Fishrot lawyers lose second appeal over convictions

GUILTY AGAIN … Senior counsel Mike Hellens (left) and Dawie Jou- bert in the Windhoek Magistrate’s Court shortly before their arrest in November 2019.

Two senior South African lawyers who ended up being convicted on charges under the Immigration Control Act after travelling to Namibia to represent some of the accused in the Fishrot fishing quotas fraud and corruption case have lost a second Supreme Court case about their unwanted encounter with Namibia’s criminal justice system.

In an appeal judgement delivered on Friday, the Supreme Court overturned a High Court judgement in which the convictions and sentences of senior counsel Mike Hellens and Dawie Joubert on charges under the Immigration Control Act were set aside and declared null and void in June 2021.

The Supreme Court’s decision follows on a judgement in which a criminal appeal by Hellens and Joubert against their convictions was dismissed in the same court in December last year.

The judgement delivered on Friday was on an appeal by the prosecutor general and the minister of home affairs, immigration, safety and security against acting judge Collins Parker’s decision to set aside the convictions and sentences of Hellens and Joubert.

The two senior counsel pursued a two-pronged strategy in their attempts to get rid of the convictions after they admitted guilt on two charges in the Windhoek Magistrate’s Court near the end of November 2019.

They first appealed against the convictions, and then also launched a civil review application to have the convictions set aside.

The two lawyers were arrested before they were due to represent the first six accused in the Fishrot fishing quotas fraud, corruption and racketeering case – including former Cabinet members Bernhard Esau and Sacky Shanghala – in a planned bail application shortly after the arrests of the Fishrot accused.

After admitting guilt on charges of working in Namibia without having the required employment permits and furnishing false or misleading information to an immigration officer, Hellens and Joubert were each sentenced to fines totalling N$10 000 or a prison term of 18 months.

While their criminal appeal was dismissed in the High Court and also failed in the Supreme Court in December last year, Hellens and Joubert had success with their civil review application in the High Court when Parker found that their arrests had been unlawful.

Parker reasoned that because the arrests had been unlawful, their subsequent detention before they appeared in court a few hours later was also unlawful, and as a result they could not have committed the alleged offences with which they were charged.

In the Supreme Court’s appeal judgement, acting appeal judge Hosea Angula disagreed with Parker’s view of events, though.

Angula noted that according to Hellens and Joubert, neither they, nor their legal representatives, knew when they appeared in court that their arrests had been unlawful. As a matter of logic and common sense, it follows that since they did not know their arrests had been unlawful, that could not have influenced them to plead guilty, Angula said.

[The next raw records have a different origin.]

-- ==== Sys2Proof/Syntax.lean ====
section
/-! DEFINITION. The instructions of the Cuval M8: one constructor per row of the spec's table of operations and events.

A word's constructor carries the operand fields of its format (Table 8.1), each at its own width, the HINT field among
them (a word without any other operand carries none: its HINT is never more than a hint, R159). A command and an event
of the module carry no operand: the record that is being executed, and the unit that an event concerns, are State
(`State.cmd`, `State.ev`), put there by the step that takes them. -/

namespace Sys2Proof

/-- Format FR (Table 8.1) below MAJ and FN. -/
structure FR where
  d : BitVec 6
  a : BitVec 6
  b : BitVec 6
  c : BitVec 6
  hint : BitVec 4
  imm : BitVec 20
  deriving DecidableEq, Repr

/-- Format FI below MAJ and FN. -/
structure FI where
  d : BitVec 6
  a : BitVec 6
  hint : BitVec 4
  imm : BitVec 36
  deriving DecidableEq, Repr

/-- Format FB below MAJ and COND. -/
structure FB where
  a : BitVec 6
  b : BitVec 6
  hint : BitVec 4
  off : BitVec 36
  deriving DecidableEq, Repr

/-- Format F3 below MAJ and FN. -/
structure F3 where
  d : BitVec 8
  a : BitVec 8
  b : BitVec 8
  msk : BitVec 4
  mu : Bool
  qa : Bool
  qb : Bool
  spare : Bool
  hint : BitVec 4
  x : BitVec 12
  deriving DecidableEq, Repr

/-- Format FM below MAJ and FN. -/
structure FM where
  v : BitVec 8
  base : BitVec 6
  x : BitVec 8
  msk : BitVec 4
  mu : Bool
  q : BitVec 3
  wr : Bool
  seg : BitVec 3
  hint : BitVec 4
  mt : BitVec 5
  off : BitVec 7
  deriving DecidableEq, Repr

/-- Format FX below MAJ and FN. -/
structure FX where
  a : BitVec 8
  gf : BitVec 3
  t : BitVec 3
  vr : BitVec 8
  vc : BitVec 7
  ty : BitVec 4
  src : Bool
  hint : BitVec 4
  sp : BitVec 4
  xm : BitVec 8
  deriving DecidableEq, Repr

/-- Format FC below MAJ and FN. -/
structure FC where
  d : BitVec 6
  a : BitVec 6
  b : BitVec 6
  c : BitVec 6
  tag : BitVec 6
  hint : BitVec 4
  x : BitVec 14
  deriving DecidableEq, Repr

/-- The fields of an EP slot other than its OP (R161). -/
structure EpArgs where
  d : BitVec 8
  a : BitVec 8
  msk : BitVec 4
  imm : BitVec 5
  deriving DecidableEq, Repr

/-- A whole EP slot: slot 1 of every paired word (R161). -/
structure EpSlot where
  op : BitVec 6
  args : EpArgs
  deriving DecidableEq, Repr

/-- The fields of an AP slot other than its OP (R162). -/
structure ApArgs where
  d : BitVec 6
  a : BitVec 6
  imm : BitVec 13
  deriving DecidableEq, Repr

/-- A command record (Table 15.1) as it was taken from record slot `slot` of port `port`. -/
structure CmdRec where
  port : Nat
  slot : Nat
  code : BitVec 8
  seq : BitVec 8
  master : BitVec 16
  term : BitVec 32
  w0 : Word
  w1 : Word
  w2 : Word
  w3 : Word
  w4 : Word
  w5 : Word
  w6 : Word
  /-- When the service die received it (R315). -/
  since : Nat := 0
  /-- It named another master than its port's when the port carried it (R325). -/
  alien : Bool := false
  deriving DecidableEq, Repr

/-- What a fabric peer asks of this module's memory (R92). -/
inductive FabricOp where
  /-- Read `len` bytes. -/
  | read (len : Nat)
  /-- Write the bytes, lowest address first. -/
  | write (bytes : List Byte)
  /-- An atomic of Table 9.8 by its FN[6:0], 8 bytes wide when `d64`, with operands b and c. -/
  | amo (fn : BitVec 7) (d64 : Bool) (b c : Word)
  deriving DecidableEq, Repr

/-- What an event concerns: the unit, the entry of a list, and what comes from outside the module with it. Each event
reads the fields that name its unit and no others. -/
structure Ev where
  hart : Nat := 0
  core : Nat := 0
  die : Nat := 0
  team : Nat := 0
  launch : Nat := 0
  slot : Nat := 0
  tag : Nat := 0
  line : Nat := 0
  idx : Nat := 0
  port : Nat := 0
  pa : Nat := 0
  /-- Bounds in ns of a clock reading, or of a mark that comes from outside. -/
  lo : Nat := 0
  hi : Nat := 0
  stack : Nat := 0
  bank : Nat := 0
  row : Nat := 0
  pipe : Nat := 0
  lane : Nat := 0
  /-- A corrected error was found (SCRUB_BURST); the vendor key's signature of the firmware image verified (BOOT). -/
  good : Bool := false
  /-- The recovery strap is asserted (BOOT). -/
  strap : Bool := false
  /-- The owner-term section of the configuration record fails its HMAC (BOOT). -/
  badTerm : Bool := false
  /-- The spare map of the configuration record fails its HMAC (BOOT). -/
  badMap : Bool := false
  dies : BitVec 8 := 0
  cap : BitVec 8 := 0
  cause : BitVec 8 := 0
  unit : BitVec 32 := 0
  failing : List (BitVec 32) := []
  fop : FabricOp := .read 0
  deriving DecidableEq, Repr

/-- One constructor per row of the table of operations and events. -/
inductive Instr where
  -- major 0x01 (Table 9.2)
  | add (o : FR) | sub (o : FR) | mul (o : FR) | mulh (o : FR) | mulhu (o : FR)
  | div (o : FR) | divu (o : FR) | rem (o : FR) | remu (o : FR)
  | and (o : FR) | or (o : FR) | xor (o : FR) | andn (o : FR)
  | sll (o : FR) | srl (o : FR) | sra (o : FR)
  | slt (o : FR) | sltu (o : FR) | min (o : FR) | max (o : FR) | minu (o : FR) | maxu (o : FR)
  | cmov (o : FR) | clz (o : FR) | ctz (o : FR) | popc (o : FR) | bext (o : FR) | bins (o : FR)
  -- major 0x02 (Table 9.4)
  | addi (o : FI) | andi (o : FI) | ori (o : FI) | xori (o : FI) | slli (o : FI) | srli (o : FI) | srai (o : FI)
  | slti (o : FI) | sltiu (o : FI) | ldi (o : FI) | ldhi (o : FI) | adpc (o : FI)
  -- major 0x08 (Table 9.6); `sz` is the size code
  | ld (sz : BitVec 2) (o : FR) | ldz (sz : BitVec 2) (o : FR) | st (sz : BitVec 2) (o : FR)
  | ldAcq (sz : BitVec 2) (o : FR) | stRel (sz : BitVec 2) (o : FR)
  -- major 0x09 (Table 9.8); `d64` is FN[7]
  | amoAdd (d64 : Bool) (o : FR) | amoAnd (d64 : Bool) (o : FR) | amoOr (d64 : Bool) (o : FR) | amoXor (d64 : Bool) (o : FR)
  | amoMin (d64 : Bool) (o : FR) | amoMax (d64 : Bool) (o : FR) | amoMinu (d64 : Bool) (o : FR) | amoMaxu (d64 : Bool) (o : FR)
  | amoSwap (d64 : Bool) (o : FR) | amoCas (d64 : Bool) (o : FR) | amoFadd (d64 : Bool) (o : FR)
  -- major 0x0C (R186)
  | beq (o : FB) | bne (o : FB) | blt (o : FB) | bge (o : FB) | bltu (o : FB) | bgeu (o : FB) | jmp (o : FB) | call (o : FB)
  -- major 0x0D (R188)
  | jr (o : FR) | jmpF (o : FR) | callt (o : FR) 
  -- major 0x0E (R191, R192)
  | bvAny (o : FB) | bvNone (o : FB) | bvAll (o : FB) | bvNall (o : FB) | brot (o : FB) | bloop (o : FB)
  -- major 0x10 (Table 12.11); `swr` is split by the register it names (R272)
   | trap (o : FC)  | srd (o : FC)
  | swr (o : FC) | swrFcsr (o : FC) | swrSlots (o : FC) | swrVl (o : FC) | swrRrb (o : FC) | swrEc (o : FC)
   | brk (o : FC)  | tlbinv (o : FC) | pgmig (o : FC)
  -- major 0x18 (Table 10.2)
  | vadd (o : F3) | vsub (o : F3) | vmul (o : F3) | vmulh (o : F3) | vfma (o : F3) | vfms (o : F3) | vfnma (o : F3)
  | vdiv (o : F3) | vrem (o : F3) | vsqrt (o : F3) | vrcp (o : F3) | vrsqrt (o : F3) | vmin (o : F3) | vmax (o : F3)
  | vabs (o : F3) | vneg (o : F3) | vand (o : F3) | vor (o : F3) | vxor (o : F3) | vandn (o : F3) | vnot (o : F3)
  | vsll (o : F3) | vsrl (o : F3) | vsra (o : F3) | vclz (o : F3) | vpopc (o : F3) | vcvt (o : F3) | vmov (o : F3)
  | vsel (o : F3) | vexp2 (o : F3) | vlog2 (o : F3)
  -- majors 0x19 and 0x1A (R208-R211)
  | vcmp (o : F3) | vclass (o : F3)
  | mand (o : F3) | mor (o : F3) | mxor (o : F3) | mandn (o : F3) | mnot (o : F3) | mpopc (o : F3) | mfirst (o : F3)
  | mset (o : F3) | vmsk (o : F3)
  -- major 0x1B (R212-R216)
  | vred (o : F3) | vscan (o : F3) | vdot (o : F3) | vdotg (o : F3) | vsac (o : F3) | vsacb (o : F3)
  -- major 0x1C (Table 10.7)
  | vslup (o : F3) | vsldn (o : F3) | vperm (o : F3) | vcompress (o : F3) | vexpand (o : F3) | vzip (o : F3)
  | vunzip (o : F3) | vrev (o : F3)
  -- major 0x1D (R218-R220)
  | vpack4 (o : F3) | vunpk4 (o : F3) | vbscale (o : F3)
  -- major 0x1E (R221-R226)
  | vcfg (o : F3) | vsetl (o : F3) | vlq (o : F3) | vtag (o : F3) | vrotb (o : F3) | vdead (o : F3) | vmvAe (o : F3)
  | vmvEa (o : F3) | vbcast (o : F3) | vid (o : F3)
  -- major 0x20 (Table 11.1)
  | vld (o : FM) | vlds (o : FM) | vldx (o : FM) | vldseg (o : FM) | vldm (o : FM) | vpref (o : FM) | vst (o : FM)
  | vsts (o : FM) | vstx (o : FM) | vstseg (o : FM) | vstm (o : FM) | vamoadd (o : FM) | vspill (o : FM) | vfill (o : FM)
  | vwait (o : FM) | vsave (o : FM) | vrest (o : FM)
  -- major 0x21
  | rpSend (o : FM) | rpRecv (o : FM)
  -- major 0x28 (Table 12.3)
  | mma (o : FX) | mmasp (o : FX) | mzero (o : FX) | mvat2v (o : FX) | mv2vat (o : FX) | mv2t (o : FX) | mt2v (o : FX)
  -- major 0x29 (R255, R261)
  | mshape (o : FC) | mldt (o : FC) | mstt (o : FC) | mldvat (o : FC) | mstvat (o : FC) | mrdshape (o : FC)
  -- major 0x30 (Table 12.5)
  | cpy (o : FC) | cpy2d (o : FC) | cpyBb (o : FC) | cwaitAny (o : FC) | cwaitAll (o : FC) | cffr (o : FC) | cdone (o : FC)
  | cclr (o : FC)
  -- majors 0x31 and 0x32 (Tables 12.7 and 12.9)
  | bbInit (o : FC) | bbExpect (o : FC) | bbArrive (o : FC) | bbWait (o : FC) | bbTest (o : FC)
  | barArrive (o : FC) | barWait (o : FC) | barSync (o : FC) | barMset (o : FC) | barGen (o : FC)
  -- major 0x38 (Table 11.6, R246-R248)
  | fence (o : FC) | fencePath (o : FC)   | stStamp (o : FC) | ldAsof (o : FC)
  | clkRd (o : FC) | clkWait (o : FC)
  -- major 0x39 (Table 12.10)
  | cfetch (o : FC) | cfwait (o : FC) | lnch (o : FC) | claimWork (o : FC)  | digPost (o : FC) | digWait (o : FC)
  -- major 0x7E (Table 11.10)
  | vmac (o : F3) | vrecip (o : F3) | vsum (o : F3) | vldu (o : F3)
  -- paired words by the operation of slot 0 (Tables 8.5 and 8.6); `p` is slot 1
  | epSlotVadd (s : EpArgs) (p : EpSlot) | epSlotVsub (s : EpArgs) (p : EpSlot) | epSlotVmul (s : EpArgs) (p : EpSlot)
  | epSlotVmin (s : EpArgs) (p : EpSlot) | epSlotVmax (s : EpArgs) (p : EpSlot) | epSlotVand (s : EpArgs) (p : EpSlot)
  | epSlotVor (s : EpArgs) (p : EpSlot) | epSlotVxor (s : EpArgs) (p : EpSlot) | epSlotVmov (s : EpArgs) (p : EpSlot)
  | epSlotVcvt (s : EpArgs) (p : EpSlot) | epSlotVslli (s : EpArgs) (p : EpSlot) | epSlotVsrli (s : EpArgs) (p : EpSlot)
  | epSlotVsrai (s : EpArgs) (p : EpSlot) | epSlotVneg (s : EpArgs) (p : EpSlot) | epSlotVabs (s : EpArgs) (p : EpSlot)
  | epSlotVaddi (s : EpArgs) (p : EpSlot)
  | apSlotAdd (s : ApArgs) (p : EpSlot) | apSlotSub (s : ApArgs) (p : EpSlot) | apSlotAnd (s : ApArgs) (p : EpSlot)
  | apSlotOr (s : ApArgs) (p : EpSlot) | apSlotXor (s : ApArgs) (p : EpSlot) | apSlotAddi (s : ApArgs) (p : EpSlot)
  | apSlotSlli (s : ApArgs) (p : EpSlot) | apSlotSrli (s : ApArgs) (p : EpSlot) | apSlotLdi (s : ApArgs) (p : EpSlot)
  -- a fetched word that is no instruction; its class is in State (R167)
  | reservedEncoding
  -- words without operands (Tables 8.9 and 12.11)
  | nop | eret | halt | syncAe | ret | pbar | fenceDur | yield
  -- commands (Table 15.2) and the WRITE commands to registers of the register window; the record is in State
  | launch | read | write | claim | handover
  | freeze | unfreeze | partition | selftest | attest
  | recover
  | supvecWrite | evtailWrite | evdropClear | logbaseWrite
  | loglenWrite | tailWrite | dropClear
  -- events of the service die, the clocks and the power input
  | selftestComplete
  | boot
  | powerFailDrain
  | portNoActiveLane
  | syncBeat
  | packageMarkUpdate
  | fabricMarkExchange
  | vlcapChange
  -- events of the scheduler
  | admitTeam
  | ageTick
  | saveComplete
  | hartStart
  | tileRunStart
  | stageSwitch
  | teamEnd
  | launchComplete
  | supervisorSlotLanded
  | machineCheck
  -- events of the copy engines and the code stores
  | copyFailure
  | copyLineLand
  | copyComplete
  | copyIssueResume
  | cfetchLand
  -- events that end a stall or a wait of a hart
  | apDecodeResume
  | apResync
  | vwaitMet
  | vwaitTimeout
  | barWake
  | barTimeout
  | bbWake
  | cwaitWake
  | cfwaitWake
  | clkWaitWake
  | clockWide
  | rpAccept
  | rpResult
  | rpTimeout
  | ldAsofRead
  | digWaitWake
  | fenceDone
  | fenceDurDone
  | pbarComplete
  | commitWait
  | lnchAnswer
  | tlbinvComplete
  | pgmigComplete
  -- events of the memory system
  | writeApply
  | dupWritePerform
  | migrationTimeout
  | cellarAccept
  | scrubBurst
  | filterClear
  | rowSpareBurst
  | rowSpareRemap
  | wearLevelMove
  | laneSpareSwitch
  | logWrite
  | eventWrite
  | unlistedCommandCode
  | storeAppliedToL2
  | fabricWindowAccess
  deriving DecidableEq, Repr

end Sys2Proof
end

Hellens and Joubert failed to prove they were coerced to admit guilt, and there is nothing on record that suggests their pleas to the charges had not been made voluntarily, Angula added.

He also stated that the two lawyers’ failure to ask that their criminal appeal in the High Court should be put on hold while they tried to have their convictions and sentences reviewed and set aside “has disastrous consequences for their review application”, since by the time Parker made his decision, two judges had already dismissed their criminal appeal and confirmed their convictions and sentences.

The High Court’s judgement on the criminal appeal was final, and could only be set aside by the Supreme Court, which in December upheld the appeal judgement, though, Angula said.

Deputy chief justice Petrus Damaseb and acting appeal judge Shafimana Ueitele agreed with Angula’s judgement.

Senior counsel Norman Arendse, assisted by Slysken Makando and Cliff Lutibezi, represented the minister and prosecutor general in the Supreme Court appeal.

Hellens and Joubert were represented by senior counsel Raymond Heathcote, assisted by Yoleta Campbell.